**Exercise aim:** Look through the data below. Pick out the lines holding the string "List".

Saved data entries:

-- ==== Sys2Proof/Machine/Operands.lean ====
section
/-!
DEFINITION. Every operand form: how a word's sources are read and its destination is written in each lane (03 R57-R60,
04 R82-R86, 05 R103-R105, 08 R172), and which registers a word reads and writes (04 R99, 01 R14).
-/

namespace Sys2Proof.Machine

/-- A word instruction as its group issues it: the state, the word's fields, the group, its team and workgroup, and
the lanes in which it is active (R19, R28). -/
structure Ctx where
  s : State
  o : Op
  f : Form
  is : Issue
  t : Team
  w : Wg
  active : Mask

/-- Active(l) (R28): the group's lanes whose FMASK bit is clear and whose guard passes (R76). -/
def activeMask (t : Team) (lanes : Mask) (h : Hdr) : Mask :=
  let g := t.guard h.gpred.toNat
  lanes &&& ~~~t.fmask &&& (if h.ginv then ~~~g else g)

/-- The context of a word that a group issues. -/
def ctxOf (o : Op) (f : Form) (s : State) (is : Issue) : Ctx :=
  let t := s.team is.team
  { s := s, o := o, f := f, is := is, t := t, w := (s.wg t.wg).seenBy is.team, active := activeMask t is.lanes f.h }

namespace Ctx

/-- The lowest active lane, or 0. -/
def low (c : Ctx) : Nat := (lowest c.active).getD 0
/-- The active lanes in ascending order. -/
def lanes (c : Ctx) : List Nat := lanesOf c.active
def part (c : Ctx) : Nat := c.s.teamPart c.is.team
def region (c : Ctx) : Nat := c.s.teamRegion c.is.team

/-- The open chain of the team, where the group is the one that opened it (R94, R100). -/
def ownChain (c : Ctx) : Option Chain :=
  match c.t.chain with
  | some ch => if ch.lanes &&& c.is.lanes = 0 then none else some ch
  | none => none

/-- A source as 64 bits in a lane: a vector pair when `wide`, a vector register zero-extended otherwise; a scalar or a
latch whole; a short integer sign-extended; a short float as its FP32 pattern (R14, R84-R86, R98). -/
def src (c : Ctx) (x : Src) (wide : Bool) (l : Nat) : DWord :=
  match x with
  | .unused => 0
  | .v n => if wide then c.t.readV64 n.toNat l else (c.t.readV n.toNat l).setWidth 64
  | .s n => c.t.readS n.toNat
  | .pair a _ => c.t.readS a.toNat
  | .latch b => match c.t.chain with
    | some ch => ch.vals.get 0 (32 * b.toNat + l)
    | none => 0
  | .int i => i.signExtend 64
  | .flt i => (i ++ 0#21).setWidth 64
  | .guard n => if (c.t.guard n.toNat).getLsbD l then 1 else 0
  | .fmt n => (c.w.fmt n.toNat).setWidth 64
  | .sys n => n.setWidth 64
  | .ty _ => 0

/-- The low `n` bits of a source under a type of `n` bits (R103). -/
def bits (c : Ctx) (x : Src) (n l : Nat) : Nat := (c.src x (n == 64) l).toNat % 2 ^ n

/-- An integer source read under a type: two's complement under `.s`, unsigned otherwise (R103). -/
def int (c : Ctx) (x : Src) (t : Ty) (l : Nat) : Int :=
  if t.isS then toS t.width (c.bits x t.width l) else (c.bits x t.width l : Int)

/-- A source read as an unsigned 32-bit value, whatever the type (R103, R112-R114, R135). -/
def u32 (c : Ctx) (x : Src) (l : Nat) : Nat := c.bits x 32 l

/-- A scalar or immediate operand as 64 bits, of the lowest active lane (R366). -/
def sc (c : Ctx) (x : Src) : DWord := c.src x false c.low
/-- Both registers of a scalar pair. -/
def pair (c : Ctx) (x : Src) : DWord × DWord :=
  match x with
  | .pair a b => (c.t.readS a.toNat, c.t.readS b.toNat)
  | y => (c.sc y, 0)

/-- One term of a memory operand's offset (R172): scalars and latches as 64-bit unsigned, vectors as 32-bit unsigned,
immediates signed. -/
def term (c : Ctx) (x : Src) (l : Nat) : Int :=
  match x with
  | .int i => i.toInt
  | y => ((c.src y false l).toNat : Int)

/-- The offset of a memory operand in a lane: the exact sum of its terms (R15, R172, R254). -/
def offset (c : Ctx) (l : Nat) : Int := c.term c.f.a l + c.term c.f.b l

/-- The offset of an `atom.cas`, from OPA alone (R262). -/
def offsetA (c : Ctx) (l : Nat) : Int := c.term c.f.a l

end Ctx

/-- How a delivered value of `n` bits stands in a register (R18, R58, R59, R104, R258): sign-extended to a scalar
under a signed type, and to a vector register where a load says so. -/
def toScalar (n : Nat) (signed : Bool) (x : Nat) : DWord :=
  if signed then BitVec.ofInt 64 (toS n x) else BitVec.ofNat 64 (x % 2 ^ n)
def toVector (n : Nat) (signed : Bool) (x : Nat) : Word :=
  if signed then BitVec.ofInt 32 (toS n x) else BitVec.ofNat 32 (x % 2 ^ n)

/-- Writes a destination register in one lane. -/
def Team.writeDst (t : Team) (r : Dst) (n : Nat) (signed vsign : Bool) (l : Nat) (x : Nat) : Team :=
  match r with
  | .v k => if n = 64 then t.writeV64 k.toNat l (BitVec.ofNat 64 x) else t.writeV k.toNat l (toVector n vsign x)
  | .s k => t.writeS k.toNat (toScalar n signed x)
  | .g k => t.writeG k.toNat (1#32 <<< l) (if x % 2 = 1 then BitVec.allOnes 32 else 0)
  | .f _ => t

/-- Writes a latch in one lane, zero-extended to 64 bits (R59). -/
def Team.writeLatch (t : Team) (b : BitVec 2) (n : Nat) (vsign : Bool) (l : Nat) (x : Nat) : Team :=
  let y : DWord := if n = 64 then BitVec.ofNat 64 x else (toVector n vsign x).setWidth 64
  { t with chain := t.chain.map fun ch => { ch with vals := Tbl.store 0 ch.vals (32 * b.toNat + l) y } }

namespace Ctx

/-- The lane whose sources make a lane's result: under a scalar destination there is one result, of the lowest active lane
(R57, R103); a latch that such a word reads is taken from that lane too, which no rule says (DESIGN CHOICE, log 74). -/
def ofLane (c : Ctx) (l : Nat) : Nat := match c.f.d.dst with | some (.s _) => c.low | _ => l

/-- The register writes of a destination: a vector or guard in each active lane; a scalar once, from the lowest active
lane (R57, R105). -/
def wrote (c : Ctx) (n : Nat) (signed vsign : Bool) (x : Nat → Nat) (t : Team) : Team :=
  match c.f.d.dst with
  | some (.v k) => c.lanes.foldl (fun t l => t.writeDst (.v k) n signed vsign l (x l)) t
  | some (.g k) => c.lanes.foldl (fun t l => t.writeDst (.g k) n signed vsign l (x l)) t
  | some (.s k) => t.writeDst (.s k) n signed vsign c.low (x c.low)
  | _ => t

/-- The latch writes of a destination, in each active lane (R59, R83). -/
def latched (c : Ctx) (n : Nat) (vsign : Bool) (x : Nat → Nat) (t : Team) : Team :=
  match c.f.d.lat with
  | some b => c.lanes.foldl (fun t l => t.writeLatch b n vsign l (x (c.ofLane l))) t
  | none => t

/-- The write of a format register, once, from the lowest active lane (R117); other teams see it from the next cycle on
(R153). -/
def wroteFmt (c : Ctx) (x : Nat → Nat) (s : State) : State :=
  match c.f.d.dst with
  | some (.f k) => s.updWg c.t.wg fun w => w.queueFmt c.is.team k.toNat (BitVec.ofNat 32 (x c.low))
  | _ => s

/-- Writes the values of the active lanes to the destination. -/
def write (c : Ctx) (s : State) (n : Nat) (signed vsign : Bool) (x : Nat → Nat) : State :=
  if c.active = 0 then s
  else c.wroteFmt x (s.updTeam c.is.team fun t => c.latched n vsign x (c.wrote n signed vsign x t))

/-- Writes a guard destination in the active lanes. -/
def writeGuard (c : Ctx) (s : State) (p : Nat → Bool) : State := c.write s 1 false false fun l => if p l then 1 else 0

/-- Writes a scalar destination once, when at least one lane is active (R57). -/
def writeScalar (c : Ctx) (s : State) (x : DWord) : State := c.write s 64 false false fun _ => x.toNat

/-- The group's lanes advance to PC + 1. -/
def advance (c : Ctx) (s : State) : State := s.updTeam c.is.team fun t => t.advance c.is.lanes

/-- A held instruction of the group has completed. -/
def complete (c : Ctx) (s : State) : State := s.updTeam c.is.team fun t => t.complete c.is.lanes

/-- A fault of this word in the named lanes. -/
def fault (c : Ctx) (cause sub : Nat) : FaultInfo := { cause := cause, sub := sub, mask := c.active }

end Ctx

end Sys2Proof.Machine

namespace Sys2Proof

/-! Which registers a word names (R14, R99). -/

/-- The width in bits at which a vector source is read (R103, R112-R114, R119, R135, R155, R172). -/
def Op.srcWidth (o : Op) (f : Form) (i : Nat) : Nat :=
  match o, i with
  | .shl, 1 | .shr, 1 | .sar, 1 | .rot, 1 | .bfx, 1 | .bfx, 2 | .bfi, 2 | .lea, 1 | .shfl, 1 => 32
  | .atom, 1 | .red, 1 => if f.atomOp = 7 then f.ty.width else 32
  | .ld, 0 | .ld, 1 | .st, 0 | .st, 1 | .atom, 0 | .red, 0 => 32
  | .cvt, 0 => match f.c with | .ty u => u.width | _ => 32
  | _, _ => f.ty.width

end Sys2Proof

namespace Sys2Proof.Machine

/-- Consecutive vector registers of a value of `n` bits (R14, R258). -/
def spanOf (n : Nat) : Nat := if n = 128 then 4 else if n = 64 then 2 else 1

/-- The vector operands of a word: whether it is the destination, the first register and the count (R14, R23). -/
def vecOperands (o : Op) (f : Form) : List (Bool × Nat × Nat) :=
  let src := fun (i : Nat) (x : Src) => match x with
    | .v n => [(false, n.toNat, spanOf (o.srcWidth f i))]
    | _ => []
  (match f.d.dst with
    | some (.v n) => [(true, n.toNat, spanOf f.ty.width)]
    | _ => []) ++ src 0 f.a ++ src 1 f.b ++ src 2 f.c

/-- Elements of a register under a narrow format (R143, R146). -/
def fmtWidth (v : BitVec 32) : Nat := (if v.getLsbD 7 then 1 else 0) + bitsOf v 10 8 + bitsOf v 13 11
def fmtContainer (v : BitVec 32) : Nat := if fmtWidth v ≤ 4 then 4 else 8
def fmtCount (v : BitVec 32) : Nat := 32 / fmtContainer v

/-- The format registers that a word's types name (R81, R144). -/
def fmtTypes (f : Form) : List (BitVec 4) :=
  (match f.ty with | .fmt n => [n] | _ => []) ++ (match f.c with | .ty (.fmt n) => [n] | _ => [])

/-- The codes of vector registers from one on; there are none beyond v255. -/
def runV (n len : Nat) : List Nat := ((List.range len).map fun j => codeV (n + j)).filter (· < 256)

/-- The longer vector ranges that a word reads (`qpack`, `mma`, `accld`: R166, R338, R341). -/
def longReads (o : Op) (f : Form) (k : Nat) : List Nat :=
  let run := fun (x : Src) (n : Nat) => match x with
    | .v a => runV a.toNat n
    | _ => []
  match o with
  | .qpack => run f.a k
  | .mma => run f.a 32 ++ run f.b 32
  | .accldPut => run f.a 32
  | _ => []

/-- Register numbers that a word reads: sources, guard and cursor; g7 takes no part (R99, R275). -/
def regsRead (o : Op) (f : Form) (k : Nat) : List Nat :=
  let one := fun (i : Nat) (x : Src) => match x with
    | .v n => runV n.toNat (spanOf (o.srcWidth f i))
    | .s n => [codeS n.toNat]
    | .pair a b => [codeS a.toNat, codeS b.toNat]
    | .guard n => if n.toNat = 7 then [] else [codeG n.toNat]
    | .fmt n => [codeF n.toNat]
    | _ => []
  (if f.h.gpred.toNat = 7 then [] else [codeG f.h.gpred.toNat]) ++ one 0 f.a ++ one 1 f.b ++ one 2 f.c
    ++ longReads o f k ++ (match o, f.d.dst with | .stSparse, some (.s n) => [codeS n.toNat] | _, _ => [])

/-- Register numbers that a word writes. -/
def regsWritten (o : Op) (f : Form) (k : Nat) : List Nat :=
  match f.d.dst with
  | some (.v n) =>
    let len := match o with | .qunpack => k | .accldGet => 32 | _ => spanOf f.ty.width
    runV n.toNat len
  | some (.s n) =>
    if o = .rsvRead then ((List.range 3).map fun j => codeS (n.toNat + j)).filter (· < 320) else [codeS n.toNat]
  | some (.g n) => if n.toNat = 7 then [] else [codeG n.toNat]
  | some (.f n) => [codeF n.toNat]
  | none => []

/-- Latches that a word reads. -/
def latchesRead (f : Form) : List Nat :=
  [f.a, f.b, f.c].filterMap fun x => match x with | .latch b => some b.toNat | _ => none

end Sys2Proof.Machine
end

**Response below:**
def lanes (c : Ctx) : List Nat := lanesOf c.active
def vecOperands (o : Op) (f : Form) : List (Bool × Nat × Nat) :=
def fmtTypes (f : Form) : List (BitVec 4) :=
def runV (n len : Nat) : List Nat := ((List.range len).map fun j => codeV (n + j)).filter (· < 256)
def longReads (o : Op) (f : Form) (k : Nat) : List Nat :=
def regsRead (o : Op) (f : Form) (k : Nat) : List Nat :=
def regsWritten (o : Op) (f : Form) (k : Nat) : List Nat :=
    if o = .rsvRead then ((List.range 3).map fun j => codeS (n.toNat + j)).filter (· < 320) else [codeS n.toNat]
def latchesRead (f : Form) : List Nat :=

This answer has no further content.